──────── Material for the task

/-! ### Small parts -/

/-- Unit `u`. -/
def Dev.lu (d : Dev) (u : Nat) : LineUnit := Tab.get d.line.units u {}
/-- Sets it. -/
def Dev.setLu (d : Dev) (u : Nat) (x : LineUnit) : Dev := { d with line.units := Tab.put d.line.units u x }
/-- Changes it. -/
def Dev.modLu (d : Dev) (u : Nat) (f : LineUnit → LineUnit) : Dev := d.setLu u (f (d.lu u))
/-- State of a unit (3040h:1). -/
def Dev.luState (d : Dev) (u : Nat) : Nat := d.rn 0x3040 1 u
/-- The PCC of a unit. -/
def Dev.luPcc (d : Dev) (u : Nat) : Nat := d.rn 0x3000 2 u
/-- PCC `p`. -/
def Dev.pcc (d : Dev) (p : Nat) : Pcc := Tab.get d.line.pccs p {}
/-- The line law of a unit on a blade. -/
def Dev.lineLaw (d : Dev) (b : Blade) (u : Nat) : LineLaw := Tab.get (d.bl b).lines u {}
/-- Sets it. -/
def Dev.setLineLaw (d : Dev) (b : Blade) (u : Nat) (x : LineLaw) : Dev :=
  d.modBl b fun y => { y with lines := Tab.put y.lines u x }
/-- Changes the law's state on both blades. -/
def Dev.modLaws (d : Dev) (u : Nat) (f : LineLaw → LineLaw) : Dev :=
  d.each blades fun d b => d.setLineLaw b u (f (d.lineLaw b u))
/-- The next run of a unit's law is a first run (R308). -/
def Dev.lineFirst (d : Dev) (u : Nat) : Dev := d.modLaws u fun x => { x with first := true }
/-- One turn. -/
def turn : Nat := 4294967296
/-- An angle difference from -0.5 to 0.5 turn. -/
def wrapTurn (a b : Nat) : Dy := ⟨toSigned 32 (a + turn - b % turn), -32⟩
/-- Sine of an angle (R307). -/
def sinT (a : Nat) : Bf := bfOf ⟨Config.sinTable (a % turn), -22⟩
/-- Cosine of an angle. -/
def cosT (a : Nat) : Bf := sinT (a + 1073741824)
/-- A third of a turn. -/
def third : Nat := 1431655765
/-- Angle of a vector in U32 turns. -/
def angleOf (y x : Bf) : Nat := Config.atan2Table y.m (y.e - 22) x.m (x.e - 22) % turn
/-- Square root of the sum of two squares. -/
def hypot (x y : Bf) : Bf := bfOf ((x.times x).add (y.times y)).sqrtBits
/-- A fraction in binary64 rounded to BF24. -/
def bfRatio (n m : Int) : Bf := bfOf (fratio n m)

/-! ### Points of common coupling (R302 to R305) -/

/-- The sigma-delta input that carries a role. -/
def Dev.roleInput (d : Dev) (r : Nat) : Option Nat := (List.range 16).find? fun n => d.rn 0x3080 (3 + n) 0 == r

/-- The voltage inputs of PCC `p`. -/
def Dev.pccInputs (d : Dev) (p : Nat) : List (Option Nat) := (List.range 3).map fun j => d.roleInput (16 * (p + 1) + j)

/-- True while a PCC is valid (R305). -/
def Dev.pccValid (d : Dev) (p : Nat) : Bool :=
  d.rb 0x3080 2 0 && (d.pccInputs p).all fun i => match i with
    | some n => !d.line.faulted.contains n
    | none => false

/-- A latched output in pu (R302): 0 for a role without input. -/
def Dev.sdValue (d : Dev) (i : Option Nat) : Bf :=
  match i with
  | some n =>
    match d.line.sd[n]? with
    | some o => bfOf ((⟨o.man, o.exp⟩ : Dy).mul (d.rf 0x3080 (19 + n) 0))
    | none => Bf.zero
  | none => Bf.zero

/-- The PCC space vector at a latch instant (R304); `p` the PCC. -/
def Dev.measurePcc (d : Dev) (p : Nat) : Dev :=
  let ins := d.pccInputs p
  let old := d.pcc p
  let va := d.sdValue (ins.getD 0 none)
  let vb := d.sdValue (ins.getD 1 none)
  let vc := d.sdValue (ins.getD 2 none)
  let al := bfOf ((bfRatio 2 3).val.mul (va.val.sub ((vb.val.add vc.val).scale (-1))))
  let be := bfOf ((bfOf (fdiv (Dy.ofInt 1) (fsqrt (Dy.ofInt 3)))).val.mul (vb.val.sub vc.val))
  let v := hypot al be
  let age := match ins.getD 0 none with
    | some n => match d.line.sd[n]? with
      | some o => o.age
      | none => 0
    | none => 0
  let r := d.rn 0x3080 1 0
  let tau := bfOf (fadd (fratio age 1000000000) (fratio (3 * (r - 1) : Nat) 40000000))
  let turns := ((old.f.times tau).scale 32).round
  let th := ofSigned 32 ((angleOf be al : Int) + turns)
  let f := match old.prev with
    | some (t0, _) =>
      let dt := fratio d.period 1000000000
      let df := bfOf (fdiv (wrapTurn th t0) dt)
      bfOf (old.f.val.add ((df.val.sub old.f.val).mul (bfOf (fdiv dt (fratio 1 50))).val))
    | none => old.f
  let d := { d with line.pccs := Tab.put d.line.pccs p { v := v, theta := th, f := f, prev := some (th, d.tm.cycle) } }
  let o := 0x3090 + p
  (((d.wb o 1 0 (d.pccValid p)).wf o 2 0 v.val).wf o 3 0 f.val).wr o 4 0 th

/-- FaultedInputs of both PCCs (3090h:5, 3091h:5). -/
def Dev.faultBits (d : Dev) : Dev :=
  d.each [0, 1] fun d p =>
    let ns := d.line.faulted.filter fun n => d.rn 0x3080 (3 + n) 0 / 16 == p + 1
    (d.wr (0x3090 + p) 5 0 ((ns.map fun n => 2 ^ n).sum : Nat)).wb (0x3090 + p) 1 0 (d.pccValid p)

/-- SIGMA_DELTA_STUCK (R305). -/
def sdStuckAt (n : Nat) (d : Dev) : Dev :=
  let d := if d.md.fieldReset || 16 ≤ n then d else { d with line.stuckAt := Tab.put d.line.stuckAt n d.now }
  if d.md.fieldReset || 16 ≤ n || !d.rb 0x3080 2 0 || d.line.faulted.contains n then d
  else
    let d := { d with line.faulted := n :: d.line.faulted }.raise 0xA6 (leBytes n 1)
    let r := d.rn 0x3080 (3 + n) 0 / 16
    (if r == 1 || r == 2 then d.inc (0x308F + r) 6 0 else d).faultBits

────────────────

◆ What to produce
What is needed is an exact copy of the lines above, from the one containing "def Dev.setLineLaw (d" through the one containing "d.rb 0x3080 2 0 &&", with nothing added.

◆ Task response
def Dev.setLineLaw (d : Dev) (b : Blade) (u : Nat) (x : LineLaw) : Dev :=
  d.modBl b fun y => { y with lines := Tab.put y.lines u x }
/-- Changes the law's state on both blades. -/
def Dev.modLaws (d : Dev) (u : Nat) (f : LineLaw → LineLaw) : Dev :=
  d.each blades fun d b => d.setLineLaw b u (f (d.lineLaw b u))
/-- The next run of a unit's law is a first run (R308). -/
def Dev.lineFirst (d : Dev) (u : Nat) : Dev := d.modLaws u fun x => { x with first := true }
/-- One turn. -/
def turn : Nat := 4294967296
/-- An angle difference from -0.5 to 0.5 turn. -/
def wrapTurn (a b : Nat) : Dy := ⟨toSigned 32 (a + turn - b % turn), -32⟩
/-- Sine of an angle (R307). -/
def sinT (a : Nat) : Bf := bfOf ⟨Config.sinTable (a % turn), -22⟩
/-- Cosine of an angle. -/
def cosT (a : Nat) : Bf := sinT (a + 1073741824)
/-- A third of a turn. -/
def third : Nat := 1431655765
/-- Angle of a vector in U32 turns. -/
def angleOf (y x : Bf) : Nat := Config.atan2Table y.m (y.e - 22) x.m (x.e - 22) % turn
/-- Square root of the sum of two squares. -/
def hypot (x y : Bf) : Bf := bfOf ((x.times x).add (y.times y)).sqrtBits
/-- A fraction in binary64 rounded to BF24. -/
def bfRatio (n m : Int) : Bf := bfOf (fratio n m)

/-! ### Points of common coupling (R302 to R305) -/

/-- The sigma-delta input that carries a role. -/
def Dev.roleInput (d : Dev) (r : Nat) : Option Nat := (List.range 16).find? fun n => d.rn 0x3080 (3 + n) 0 == r

/-- The voltage inputs of PCC `p`. -/
def Dev.pccInputs (d : Dev) (p : Nat) : List (Option Nat) := (List.range 3).map fun j => d.roleInput (16 * (p + 1) + j)

/-- True while a PCC is valid (R305). -/
def Dev.pccValid (d : Dev) (p : Nat) : Bool :=
  d.rb 0x3080 2 0 && (d.pccInputs p).all fun i => match i with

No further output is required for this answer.